*Task*: Look at each line of the listing. Copy those that hold the string "Bool".
*** Opening of Raw data ***
theorem State.mbxRecv_of_empty (hq : ((s.box m).side e).queue = []) :
    s.mbxRecv req m = (s.setEnd m e { (s.box m).side e with underflow := true }).emit
      (.readData req (R.MBX_RECV m) 0) := by
  simp [State.mbxRecv, he, hen, hq, State.setEnd]

/-- A doorbell toward a ready end with power sets its pending bits but bit 31; an interrupt follows where they pass its mask. -/
theorem State.mbxRing_of_ready (hready : ((s.box m).side (!e)).ready = true) {val : Nat} (hbits : val % 2 ^ 31 ≠ 0)
    (hon : s.domainOff (domainOf (s.endReq m (!e))) = false) :
    s.mbxRing req m val = (s.setEnd m (!e)
      { (s.box m).side (!e) with pend := ((s.box m).side (!e)).pend ||| val % 2 ^ 31 }).mbxInterrupt m (!e) := by
  have hpower (b : Mbx) : (s.setBox m b).domainOff (domainOf ((s.setBox m b).endReq m (!e))) = false := hon
  refine (State.withEnd_of_bound he hen _).trans ?_
  simp only [hready, hbits, hpower, Bool.not_true, Bool.and_false, Bool.false_eq_true, if_false, State.setEnd]

end

/-! ### Register errors (R504, R512) -/

/-- The error bit that an access sets is not moved by the record of the access. -/
theorem State.get_sysErr_bit (s : State) {i : Nat} (hi : i < 64) (req size off : Nat) :
    (s.sysErr ⟨R.SYS_ERR, i, i⟩ req size off).get ⟨R.SYS_ERR, i, i⟩ = 1 := by
  have hne {f : Fld} (hf : f.addr = R.SYS_ERR_INFO) : f.addr ≠ R.SYS_ERR := by rw [hf]; decide
  unfold State.sysErr
  rw [State.get_put_ne _ _ _ _ (hne rfl), State.get_put_ne _ _ _ _ (hne rfl), State.get_put_ne _ _ _ _ (hne rfl),
    State.get_put_ne _ _ _ _ (hne rfl), State.get_put_bit _ _ _ hi]

theorem State.get_sysErr_ne (s : State) {f g : Fld} (hf : f.addr ≠ g.addr) (hinfo : R.SYS_ERR_INFO ≠ g.addr)
    (req size off : Nat) : (s.sysErr f req size off).get g = s.get g := by
  unfold State.sysErr
  rw [State.get_put_ne _ _ _ _ hinfo, State.get_put_ne _ _ _ _ hinfo, State.get_put_ne _ _ _ _ hinfo,
    State.get_put_ne _ _ _ _ hinfo, State.get_put_ne _ _ _ _ hf]

/-! ### The binding of a mailbox (R316, R333) -/

/-- A bit range of a number written to a register. -/
theorem getBits_ofNat (n : Nat) {hi lo : Nat} (hl : lo ≤ hi) (h : hi < 64) :
    getBits (BitVec.ofNat 64 n) hi lo = n / 2 ^ lo % 2 ^ (hi - lo + 1) := by
  rw [← natBits_getBits _ hl h, getBits_ofNat_low n (by decide), natBits, Nat.shiftRight_eq_div_pow]
  refine Nat.eq_of_testBit_eq fun i => ?_
  simp only [Nat.testBit_mod_two_pow, Nat.testBit_div_two_pow]
  by_cases hi' : i < hi - lo + 1
  · have : i + lo < 64 := by omega
    simp [hi', this]
  · simp [hi']

/-- The value of MBX_CFG that a write of a disabled mailbox leaves. -/
def mbxCfgWord (on : Bool) (end0 end1 : Nat) : Word :=
  setBits (setBits (setBits 0 63 63 (bit on)) 15 8 end1) 7 0 end0

section
variable (on : Bool) (end0 end1 : Nat)

theorem end0_mbxCfgWord : getBits (mbxCfgWord on end0 end1) 7 0 = end0 % 256 :=
  getBits_setBits_same _ _ (by decide) (by decide)

theorem end1_mbxCfgWord : getBits (mbxCfgWord on end0 end1) 15 8 = end1 % 256 :=
  (getBits_setBits_apart _ _ (by decide) (by decide) (by decide) (by decide) (by decide)).trans
    (getBits_setBits_same _ _ (by decide) (by decide))

theorem enable_mbxCfgWord : getBits (mbxCfgWord on end0 end1) 63 63 = bit on :=
  calc getBits (mbxCfgWord on end0 end1) 63 63
    _ = getBits (setBits (setBits 0 63 63 (bit on)) 15 8 end1) 63 63 :=
        getBits_setBits_apart _ _ (by decide) (by decide) (by decide) (by decide) (by decide)
    _ = getBits (setBits 0 63 63 (bit on)) 63 63 :=
        getBits_setBits_apart _ _ (by decide) (by decide) (by decide) (by decide) (by decide)
    _ = bit on % 2 := getBits_setBits_same _ _ (by decide) (by decide)
    _ = bit on := bit_mod_two on

end

/-! The three fields of a number written to MBX_CFG (R348). -/

theorem enable_of_ofNat (m val : Nat) : (F.MBX_CFG.ENABLE m).of (BitVec.ofNat 64 val) = val / 2 ^ 63 % 2 :=
  getBits_ofNat val (hi := 63) (lo := 63) (by decide) (by decide)

theorem end0_of_ofNat (m val : Nat) : (F.MBX_CFG.END0 m).of (BitVec.ofNat 64 val) = val % 256 :=
  getBits_ofNat_low val (hi := 7) (by decide)

theorem end1_of_ofNat (m val : Nat) : (F.MBX_CFG.END1 m).of (BitVec.ofNat 64 val) = val / 256 % 256 :=
  getBits_ofNat val (hi := 15) (lo := 8) (by decide) (by decide)

section
variable {s : State} {req m val : Nat}

theorem State.mbxCfg_of_not_core (hcore : isControlCore req = false) :
    s.mbxCfg req m val = s.sysErr F.SYS_ERR.HOST_DENIED req 8 (R.MBX_CFG m) := by
  simp only [State.mbxCfg, hcore, Bool.not_false, if_true]

variable (hcore : isControlCore req = true)
include hcore

theorem State.mbxCfg_of_enabled (hen : s.flag (F.MBX_CFG.ENABLE m) = true) (hon : val / 2 ^ 63 % 2 = 1) :
    s.mbxCfg req m val = s.put F.MBX_ERR.CFG 1 := by
  simp only [State.mbxCfg, hcore, hen, enable_of_ofNat, hon, Bool.not_true, Bool.false_eq_true, if_false, if_true]

theorem State.mbxCfg_of_disabled (hen : s.flag (F.MBX_CFG.ENABLE m) = false) (h0 : val % 256 ≤ 62) (h1 : val / 256 % 256 ≤ 62) :
    s.mbxCfg req m val = s.setReg (R.MBX_CFG m) (mbxCfgWord (val / 2 ^ 63 % 2 = 1) (val % 256) (val / 256 % 256)) := by
  have hends : ¬(decide (val % 256 > 62) || decide (val / 256 % 256 > 62)) = true := by simp [h0, h1]
  simp only [State.mbxCfg, hcore, hen, enable_of_ofNat, end0_of_ofNat, end1_of_ofNat, Bool.not_true, Bool.false_eq_true, if_false,
    if_neg hends, mbxCfgWord]

end

theorem bit_decide_mod_two (n : Nat) : bit (decide (n % 2 = 1)) = n % 2 := by
  rcases Nat.mod_two_eq_zero_or_one n with h | h <;> rw [h] <;> rfl

/-! ### Locks (R338, R339) -/

theorem State.get_put_owner (s : State) (l v : Nat) : (s.put (F.LCK_l.OWNER l) v).get (F.LCK_l.OWNER l) = v % 256 :=
  State.get_put _ _ _ (by decide : 0 ≤ 7) (by decide : 7 < 64)

theorem lck_ne_of_outside {l a : Nat} (hl : l < 64) (ha : a < R.LCK_l 0 ∨ R.LCK_l 64 ≤ a) : a ≠ R.LCK_l l := by
  simp only [R.LCK_l] at ha ⊢
  omega

theorem State.lockWrite_of_owner {s : State} {req l val : Nat} (hreq : req ≠ 0) (hval : val % 256 = req)
    (howner : s.get (F.LCK_l.OWNER l) = req) : s.lockWrite req l val = s.put (F.LCK_l.OWNER l) 0 :=
  if_pos (by simp [hval, howner, hreq])

theorem State.lockWrite_of_other {s : State} {req l val : Nat} (h : val % 256 ≠ req ∨ s.get (F.LCK_l.OWNER l) ≠ req) :
    s.lockWrite req l val = s.put F.LCK_ERR.BAD_RELEASE 1 :=
  if_neg (by rcases h with h | h <;> simp [h])

theorem State.lockRead_of_free {s : State} {l : Nat} (h : s.get (F.LCK_l.OWNER l) = 0) (req : Nat) :
    s.lockRead req l = (s.put (F.LCK_l.OWNER l) req).emit (.readData req (R.LCK_l l) 0) := by
  simp only [State.lockRead, h, if_true]

theorem State.lockRead_of_held {s : State} {l : Nat} (h : s.get (F.LCK_l.OWNER l) ≠ 0) (req : Nat) :
    s.lockRead req l = s.emit (.readData req (R.LCK_l l) (s.get (F.LCK_l.OWNER l))) := by
  simp only [State.lockRead, h, if_false]

end Machine

open Machine

/-- A write row of a requester that reaches the register answers what the write does. -/
theorem answers_of_asReq {c : Instr} {s u : State} {req off size val t : Nat} {f : State → State} {P : State → Prop}
    (hc : exec c s = .next ((s.at t).asReq req off size val f)) (hr : s.reaches req off = true) (hf : f (s.at t) = u) (h : P u) :
    Answers c s P :=
  answers_of_next hc ((State.asReq_of_reaches (s := s.at t) hr ..).trans hf) h

/-- A read row of a requester that reaches the register answers what the read does. -/
theorem answers_of_asReader {c : Instr} {s u : State} {req off size t : Nat} {f : State → State} {P : State → Prop}
    (hc : exec c s = .next ((s.at t).asReader req off size f)) (hr : s.reaches req off = true) (hf : f (s.at t) = u) (h : P u) :
    Answers c s P :=
  answers_of_next hc ((State.asReader_of_reaches (s := s.at t) hr ..).trans hf) h

/-- Settles O30: each access of a bound requester replaces one end of its mailbox, by the lemma for its case; the other end and
the outputs are read off.  A mailbox not in use answers 0 by log entry 90. -/
theorem mailboxes : Obligations.Mailboxes := by
  refine ⟨?_, ?_, ?_, ?_, ?_, ?_, ?_⟩
  · intro s t req m val e b he hen hready hroom hr
    exact answers_of_asReq rfl hr (State.mbxSend_of_room (s := s.at t) he hen hready hroom val)
      ⟨congrArg MbxEnd.queue (State.side_setEnd ..), State.side_setEnd_ne _ _ (other_end_ne e) _⟩
  · intro s t req m val e b he hen hfail hr
    cases hready : (b.side (!e)).ready with
    | true =>
      have hfull : 8 ≤ (b.side (!e)).queue.length := hfail.resolve_left (by simp [hready])
      refine answers_of_asReq rfl hr (State.mbxSend_of_full (s := s.at t) he hen hready hfull val) ?_
      rw [State.side_setEnd, State.side_setEnd_ne _ _ (other_end_ne e).symm]
      exact ⟨rfl, rfl, rfl⟩
    | false =>
      refine answers_of_asReq rfl hr (State.mbxSend_of_not_ready (s := s.at t) he hen hready val) ?_
      rw [State.side_setEnd, State.side_setEnd_ne _ _ (other_end_ne e).symm]
      exact ⟨rfl, rfl, rfl⟩
  · intro s t req m w ws e he hen hq hr
    refine answers_of_asReader rfl hr (State.mbxRecv_of_word (s := s.at t) he hen hq) ?_
    rw [State.box_emit, State.box_received, State.side_setEnd, State.side_setEnd_ne _ _ (other_end_ne e).symm]
    exact ⟨rfl, rfl, congrArg (· ++ [_]) (State.out_received ..)⟩
  · intro s t req m e he hen hq hr
    refine answers_of_asReader rfl hr (State.mbxRecv_of_empty (s := s.at t) he hen hq) ?_
    rw [State.box_emit, State.side_setEnd]
    exact ⟨rfl, rfl⟩
  · intro s t req m val e x he hen hready hval hbits hhost hon hr
    let v := (s.at t).setEnd m (!e) { x with pend := x.pend ||| val % 2 ^ 31 }
    have hside : (v.box m).side (!e) = { x with pend := x.pend ||| val % 2 ^ 31 } := State.side_setEnd ..
    have hring : (s.at t).mbxRing req m val = v.emit (.irq (v.endReq m (!e)) m) :=
      (State.mbxRing_of_ready (s := s.at t) he hen hready hval hon).trans
        (State.mbxInterrupt_of_unmasked (s := v) (by rwa [hside]) hon hhost)
    exact answers_of_asReq rfl hr hring ⟨congrArg MbxEnd.pend hside, rfl⟩
  · intro s t req m e he hen hr
    exact answers_of_asReader rfl hr (State.mbxRecv_of_disabled (s := s.at t) he hen) ⟨rfl, rfl⟩
  · intro s t req m val he hr
    exact answers_of_asReq rfl hr (State.withEnd_of_foreign (s := s.at t) he _) ⟨State.get_put_bit _ _ _ (by decide), rfl⟩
*** Close of Raw data ***
*Problem solution*:
  simp only [hready, hbits, hpower, Bool.not_true, Bool.and_false, Bool.false_eq_true, if_false, State.setEnd]
def mbxCfgWord (on : Bool) (end0 end1 : Nat) : Word :=
variable (on : Bool) (end0 end1 : Nat)
  simp only [State.mbxCfg, hcore, Bool.not_false, if_true]
  simp only [State.mbxCfg, hcore, hen, enable_of_ofNat, hon, Bool.not_true, Bool.false_eq_true, if_false, if_true]
  simp only [State.mbxCfg, hcore, hen, enable_of_ofNat, end0_of_ofNat, end1_of_ofNat, Bool.not_true, Bool.false_eq_true, if_false,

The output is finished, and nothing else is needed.